We are a fast-growing, dynamic company with a vibrant startup culture. Our deeply technical and creative team is dedicated to developing groundbreaking technologies that bring new ways of seeing and sensing to billions of people. We foster a workplace that values autonomy, encourages innovation, and supports career growth, giving you the opportunity to take ownership of impactful projects and grow with us.

What We Offer

  • Based in downtown Boston near TD Garden, Metalenz is conveniently located across the street from North Station.

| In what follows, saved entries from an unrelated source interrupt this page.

/-- Settles O41: by the ways a step ends, with the address and state of a failed push. -/
theorem stepFaultsExactly : Obligations.StepFaultsExactly := by
  refine ⟨fun s f h => ?_, step_ne_refused⟩
  have he := step_ends s
  obtain ⟨-, hpc, -⟩ := fetchInstr_spec s
  rw [h, hpc] at he
  obtain ⟨op, hi, -⟩ | ⟨hw, -, w, hpush⟩ := he
  · have hop := implementedOpcode_of_fetchInstr hi
    have hstep := (unimplementedOpcodeStops.1 s hop).1
    exact .inl ⟨Host.Outcome.fault.inj (h.symm.trans hstep), hop⟩
  · obtain ⟨hlo, rfl⟩ | ⟨hlo, hhi, rfl⟩ := pushWord_fault hpush
    · exact .inr ⟨_, _, rfl, hw, hlo, rfl, rfl, .inl rfl⟩
    · exact .inr ⟨_, _, rfl, hw, hhi, rfl, rfl, .inr ⟨rfl, hlo⟩⟩

/-! ### The cycle cost (70_reset_and_hazards.md R226) -/

/-- The cost of the instructions a table entry gives, read off at operand 0. -/
def entryCycles : OpcodeEntry → Nat
  | .bare i => cycles i
  | .imm8 k => cycles (k 0)
  | .imm16 k => cycles (k 0)

/-- The cost does not depend on the operand: every instruction of a table entry has the entry's. -/
def CyclesUniform : OpcodeEntry → Prop
  | .bare _ => True
  | .imm8 k => ∀ n, cycles (k n) = cycles (k 0)
  | .imm16 k => ∀ nn, cycles (k nn) = cycles (k 0)

theorem opcodeEntry_cyclesUniform (op : Byte) : CyclesUniform (opcodeEntry op) := by
  unfold opcodeEntry
  split <;> simp [CyclesUniform, cycles]

theorem cycles_fetchInstr (s : State) : cycles (fetchInstr s).1 = entryCycles (opcodeEntry (memRead s s.pc)) := by
  have hu := opcodeEntry_cyclesUniform (memRead s s.pc)
  rw [fetchInstr_eq]
  cases hop : opcodeEntry (memRead s s.pc) <;> rw [hop] at hu
  case bare i => rfl
  case imm8 k => exact hu _
  case imm16 k => exact hu _

/-- The row of LD r,r': the bytes `01 ddd sss` whose fields both name a register. -/
theorem entryCycles_ldRR : ∀ op : Byte, 0x40 ≤ op.toNat → op.toNat ≤ 0x7F → op.toNat % 8 ≠ 6 →
    ¬ (0x70 ≤ op.toNat ∧ op.toNat ≤ 0x77) → entryCycles (opcodeEntry op) = 4 := by
  decide +kernel

theorem cpuStep_snd (s : State) : (cpuStep s).2 = step s := by
  cases h : step s with
  | next t => rw [cpuStep_next h]
  | fault f => rw [cpuStep_fault h]
  | refused r => exact absurd h (step_ne_refused s r)

/-- A completed step reports the cost of its opcode byte's table entry. -/
theorem cpuStep_fst {s t : State} (h : step s = .next t) : (cpuStep s).1 = entryCycles (opcodeEntry (memRead s s.pc)) := by
  rw [cpuStep_next h, cycles_fetchInstr]

/-- Settles O45: each row's cost is read off the table at the row's bytes. -/
theorem cycleCosts : Obligations.CycleCosts := by
  refine ⟨fun s t h => ?_, fun s f h => by rw [cpuStep_fault h], cpuStep_snd⟩
  rw [cpuStep_fst h]
  generalize memRead s s.pc = op
  refine ⟨?_, ?_, entryCycles_ldRR op, ?_, ?_, ?_, ?_, ?_, ?_, ?_, ?_, ?_, ?_⟩
  case refine_1 | refine_7 | refine_8 | refine_9 | refine_10 => rintro rfl; rfl
  all_goals
    revert op
    decide

end Sys2Proof.Machine
end

section
/-!
PROOF. The invariant: every step and every history of steps and host actions keeps it (10_state.md R22, R24;
70_reset_and_hazards.md R215, R216).
-/

namespace Sys2Proof.Machine

/-! ### Steps -/

/-- A completed step writes F through the mask or not at all, and stores bytes through the bus or none. -/
theorem machineInv_step {s t : State} (hs : MachineInv s) (h : step s = .next t) : MachineInv t := by
  obtain ⟨hf, hwf⟩ := hs
  constructor
  · rw [step_eq] at h
    obtain ⟨-, ht⟩ | ⟨-, ht⟩ := exec_f h
    · rw [FlagNibbleZero, ht]
      exact hf
    · exact ht
  · have he := step_ends s
    rw [h] at he
    obtain ⟨-, hbus⟩ | ⟨-, -, w, hbus⟩ := he <;> rw [hbus]
    · exact hwf
    · exact wf_pushedBus hwf

/-- A failed push leaves F and has stored at most its low byte (60_exceptions.md R182). -/
theorem machineInv_pushWord_fault {w : Word} {s : State} {f : Fault} (hs : MachineInv s) (h : pushWord w s = .fault f) :
    MachineInv f.after := by
  obtain ⟨hf, hwf⟩ := hs
  obtain ⟨-, rfl⟩ | ⟨-, -, rfl⟩ := pushWord_fault h
  · exact ⟨hf, hwf⟩
  · exact ⟨hf, wf_busStore hwf⟩

theorem machineInv_step_fault {s : State} {f : Fault} (hs : MachineInv s) (h : step s = .fault f) :
    MachineInv f.after := by
  have he := step_ends s
  rw [h] at he
  obtain ⟨op, -, rfl⟩ | ⟨-, -, w, hw⟩ := he
  · exact hs
  · exact machineInv_pushWord_fault (s := s.setPc (fetchInstr s).2.pc) hs hw

/-- Settles O46: completed and faulted steps, each by the ways a step ends. -/
theorem stepKeepsInvariant : Obligations.StepKeepsInvariant :=
  ⟨fun _ _ => machineInv_step, fun _ _ => machineInv_step_fault⟩

/-! ### Host actions and histories -/

theorem flagNibbleZero_setPair {s : State} (hs : FlagNibbleZero s) (p : Pair) (w : Word) :
    FlagNibbleZero (s.setPair p w) := by
  cases p
  case af => exact masked_low _
  all_goals exact hs

/-- A host action writes F through the mask or not at all (10_state.md R24, R34). -/
theorem flagNibbleZero_hostAct {act : HostAction} {s t : State} (hs : FlagNibbleZero s) (h : hostAct act s = .next t) :
    FlagNibbleZero t := by
  cases act
  case write x v =>
    obtain ⟨-, rfl⟩ := memWrite_next h
    exact hs
  case loadRom bytes =>
    simp only [hostAct, loadRom] at h
    split_ifs at h
    cases h
    exact hs
  all_goals cases h
  case setReg r v => rwa [FlagNibbleZero, State.setReg_f]
  case setF v => exact masked_low v
  case setPair p w => exact flagNibbleZero_setPair hs p w
  case setSp w => exact hs
  case setPc w => exact hs
  case setFlag x q => exact State.flagNibbleZero_setFlag s x q

theorem wf_hostAct {act : HostAction} {s t : State} (hs : s.bus.mem.wf = true) (h : hostAct act s = .next t) :
    t.bus.mem.wf = true := by
  obtain hbus | ⟨x, v, -, -, rfl⟩ | ⟨bytes, -, hload⟩ := hostAct_next h
  · rwa [hbus]
  · exact wf_busStore hs
  · exact wf_loadRom hload hs

/-- A failed host action changes nothing (60_exceptions.md R182, R184). -/
theorem hostAct_fault {act : HostAction} {s : State} {f : Fault} (h : hostAct act s = .fault f) : f.after = s := by
  cases act
  case write | loadRom =>
    simp only [hostAct, memWrite_eq, loadRom] at h
    split_ifs at h
    cases h
    rfl
  all_goals cases h

/-- Settles O47: by induction on the history; an event that fails ends it or changes nothing. -/
theorem historyKeepsInvariant : Obligations.HistoryKeepsInvariant := by
  intro evs
  induction evs with
  | nil =>
    rintro s t hs ⟨⟩
    exact hs
  | cons ev evs ih =>
    intro s t hs h
    cases ev with
    | step =>
      rw [runEvents] at h
      cases hstep : step s <;> rw [hstep] at h
      case next u => exact ih u t (machineInv_step hs hstep) h
      case fault f => cases h
      case refused r => cases h
    | host act =>
      rw [runEvents] at h
      cases hact : hostAct act s <;> rw [hact] at h
      case next u => exact ih u t ⟨flagNibbleZero_hostAct hs.1 hact, wf_hostAct hs.2 hact⟩ h
      case fault f => exact ih f.after t (by rwa [hostAct_fault hact]) h
      case refused r => cases h

/-- Settles O2: F at reset is 0xB0 and the memory is empty. -/
theorem resetInvariant : Obligations.ResetInvariant := ⟨rfl, wf_reset⟩

end Sys2Proof.Machine
end

section
/-!
PROOF. PUSH, CALL and what POP and RET make of it: the whole next state or the fault, and that they undo each other
(42_control.md R142, 43_stack.md R160-R165).
-/

namespace Sys2Proof.Machine

/-! ### The shared push, by where its bytes fall (43_stack.md R161, 60_exceptions.md R182) -/

/-- Neither byte in ROM: both are stored, and SP is 2 less. -/
theorem pushWord_pushedBytes {w : Word} {s : State} (h : PushAllowed s.sp) :
    ∃ t, pushWord w s = .next t ∧ t = { s with sp := s.sp - 2, bus := t.bus } ∧ PushedBytes s t (loByte w) (hiByte w) :=
  ⟨_, pushWord_allowed h, rfl, pushedBytes_pushedBus rfl⟩

/-- The low byte in ROM: nothing is stored. -/
theorem pushWord_low_rom {s : State} (w : Word) (h : (s.sp - 2).toNat ≤ 0x7FFF) :
    pushWord w s = .fault (.writeToReadOnlyRegion (s.sp - 2) { s with sp := s.sp - 2 }) := by
  rw [pushWord_eq, if_pos h]
  rfl

/-- The high byte alone in ROM, which is at SP = 1 only: the low byte has gone to IE. -/
theorem pushWord_sp_one {s : State} (w : Word) (h : s.sp = 0x0001) :
    pushWord w s =
      .fault (.writeToReadOnlyRegion 0x0000 { s with sp := 0xFFFF, bus := { s.bus with ie := loByte w } }) := by
  rw [pushWord_eq, h, if_neg (by decide), if_pos (by decide)]
  rfl

/-! ### PUSH qq (43_stack.md R161, R162) -/

theorem loByte_pair (p : Pair) (s : State) : loByte (s.pair p) = lowOf p s := by rw [pair_eq, loByte_concat]

theorem hiByte_pair (p : Pair) (s : State) : hiByte (s.pair p) = highOf p s := by rw [pair_eq, hiByte_concat]

theorem exec_pushOf_allowed (p : Pair) {s : State} (h : PushAllowed s.sp) :
    ∃ t, exec (pushOf p) s = .next t ∧ t = { s with sp := s.sp - 2, bus := t.bus } ∧
      PushedBytes s t (lowOf p s) (highOf p s) := by
  rw [exec_pushOf, ← loByte_pair, ← hiByte_pair]
  exact pushWord_pushedBytes h

theorem exec_pushOf_low_rom (p : Pair) {s : State} (h : (s.sp - 2).toNat ≤ 0x7FFF) :
    exec (pushOf p) s = .fault (.writeToReadOnlyRegion (s.sp - 2) { s with sp := s.sp - 2 }) := by
  rw [exec_pushOf, pushWord_low_rom _ h]

theorem exec_pushOf_sp_one (p : Pair) {s : State} (h : s.sp = 0x0001) :
    exec (pushOf p) s =
      .fault (.writeToReadOnlyRegion 0x0000 { s with sp := 0xFFFF, bus := { s.bus with ie := lowOf p s } }) := by
  rw [exec_pushOf, pushWord_sp_one _ h, loByte_pair]

theorem decode_pushOf (p : Pair) (rest : List Byte) : decode (opcodePush p :: rest) = .ok (pushOf p, rest) :=
  decode_bare (by cases p <;> rfl) rest

theorem cycles_pushOf (p : Pair) : cycles (pushOf p) = 16 := by cases p <;> rfl

/-- Settles O21: the laws of PUSH at BC, DE and HL. (The model's shared PUSH already has the name `pushPair`.) -/
theorem pushPair_bc_de_hl : Obligations.PushPair :=
  ⟨fun _ => exec_pushOf_allowed .bc, fun _ => exec_pushOf_low_rom .bc, fun _ => exec_pushOf_sp_one .bc,
    fun _ => exec_pushOf_allowed .de, fun _ => exec_pushOf_low_rom .de, fun _ => exec_pushOf_sp_one .de,
    fun _ => exec_pushOf_allowed .hl, fun _ => exec_pushOf_low_rom .hl, fun _ => exec_pushOf_sp_one .hl,
    decode_pushOf .bc [], decode_pushOf .de [], decode_pushOf .hl [],
    cycles_pushOf .bc, cycles_pushOf .de, cycles_pushOf .hl⟩

/-- Settles O22: the laws of PUSH at AF; the low byte it stores is F, whose low nibble is 0 under the invariant. -/
theorem pushAccumulatorAndFlags : Obligations.PushAccumulatorAndFlags := by
  refine ⟨fun _ => exec_pushOf_allowed .af, fun _ => exec_pushOf_low_rom .af, fun _ => exec_pushOf_sp_one .af,
    fun s t hs h hmapped => ?_, decode_pushOf .af [], cycles_pushOf .af⟩
  obtain ⟨hf, hwf⟩ := hs
  obtain ⟨hallowed, -⟩ := pushWord_next (h : pushWord (s.pair .af) s = .next t)
  obtain ⟨u, hu, -, hbytes⟩ := exec_pushOf_allowed .af hallowed
  cases hu.symm.trans h
  rw [(hbytes.1 hwf).1 _ (.inl rfl), if_neg hmapped]
  exact hf

/-! ### CALL nn (42_control.md R142) -/

theorem exec_call_nn (nn : Word) (s : State) :
    exec (.call_nn nn) s = andThen (pushWord s.pc s) fun t => .next (t.setPc nn) := rfl

/-- Inversion of a completed CALL: SP and the bus are as its push left them. -/
theorem exec_call_nn_next {nn : Word} {s t : State} (h : exec (.call_nn nn) s = .next t) :
    t.bus = pushedBus s.pc s ∧ t.sp = s.sp - 2 := by
  rw [exec_call_nn] at h
  cases hp : pushWord s.pc s <;> rw [hp] at h
  case next u =>
    obtain ⟨-, rfl⟩ := pushWord_next hp
    cases h
    exact ⟨rfl, rfl⟩
  case fault f => cases h
  case refused r => cases h

/-- Settles O19: the push of PC by where its bytes fall, then the jump. -/
theorem callSubroutine : Obligations.CallSubroutine := by
  refine ⟨fun nn s h => ?_, fun nn s h => ?_, fun nn s h => ?_, fun _ _ _ => decode_imm16_of_toNat rfl, fun _ => rfl⟩
  · rw [exec_call_nn, pushWord_allowed h, ← loByte_eq_ofNat, ← hiByte_eq_ofNat]
    exact ⟨_, rfl, rfl, pushedBytes_pushedBus rfl⟩
  · rw [exec_call_nn, pushWord_low_rom _ h, andThen_fault]
  · rw [exec_call_nn, pushWord_sp_one _ h, andThen_fault, loByte_eq_ofNat]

  • Employee Assistance Program

  • Collaborative office space, flexible work schedule with hybrid and/or work-from-home arrangements for qualified positions.

  • Complimentary snacks and drinks, and occasionally lunch on-site.

  • Free gym and bike parking on-site.

  • Fun, energizing, highly collaborative environment in which each team member has the opportunity to make an impact.

The base compensation range for this position is $5,500 – $8,500 per month. Our compensation ranges are determined by role and experience level. The range reflects the minimum and maximum target for new hire salaries for the position in the noted geographic area. Within the range, individual pay is determined by additional factors, including job-related skills, experience, and relevant education or training.

Metalenz is committed to a diverse and inclusive workplace. Metalenz is an equal opportunity employer and does not discriminate based upon race, religion, color, national origin, sex (including pregnancy, childbirth, or related medical conditions), sexual orientation, gender, gender identity, gender expression, transgender status, sexual stereotypes, age, status as a protected veteran, status as an individual with a disability, or other applicable legally protected characteristics. We are committed to providing reasonable accommodations for candidates with disabilities in our recruiting process. If you need any assistance or accommodations due to a disability, please let your recruiter know.

To all recruitment agencies: Metalenz does not accept agency resumes. Please do not forward resumes to our employees. Metalenz is not responsible for any fees related to unsolicited resumes.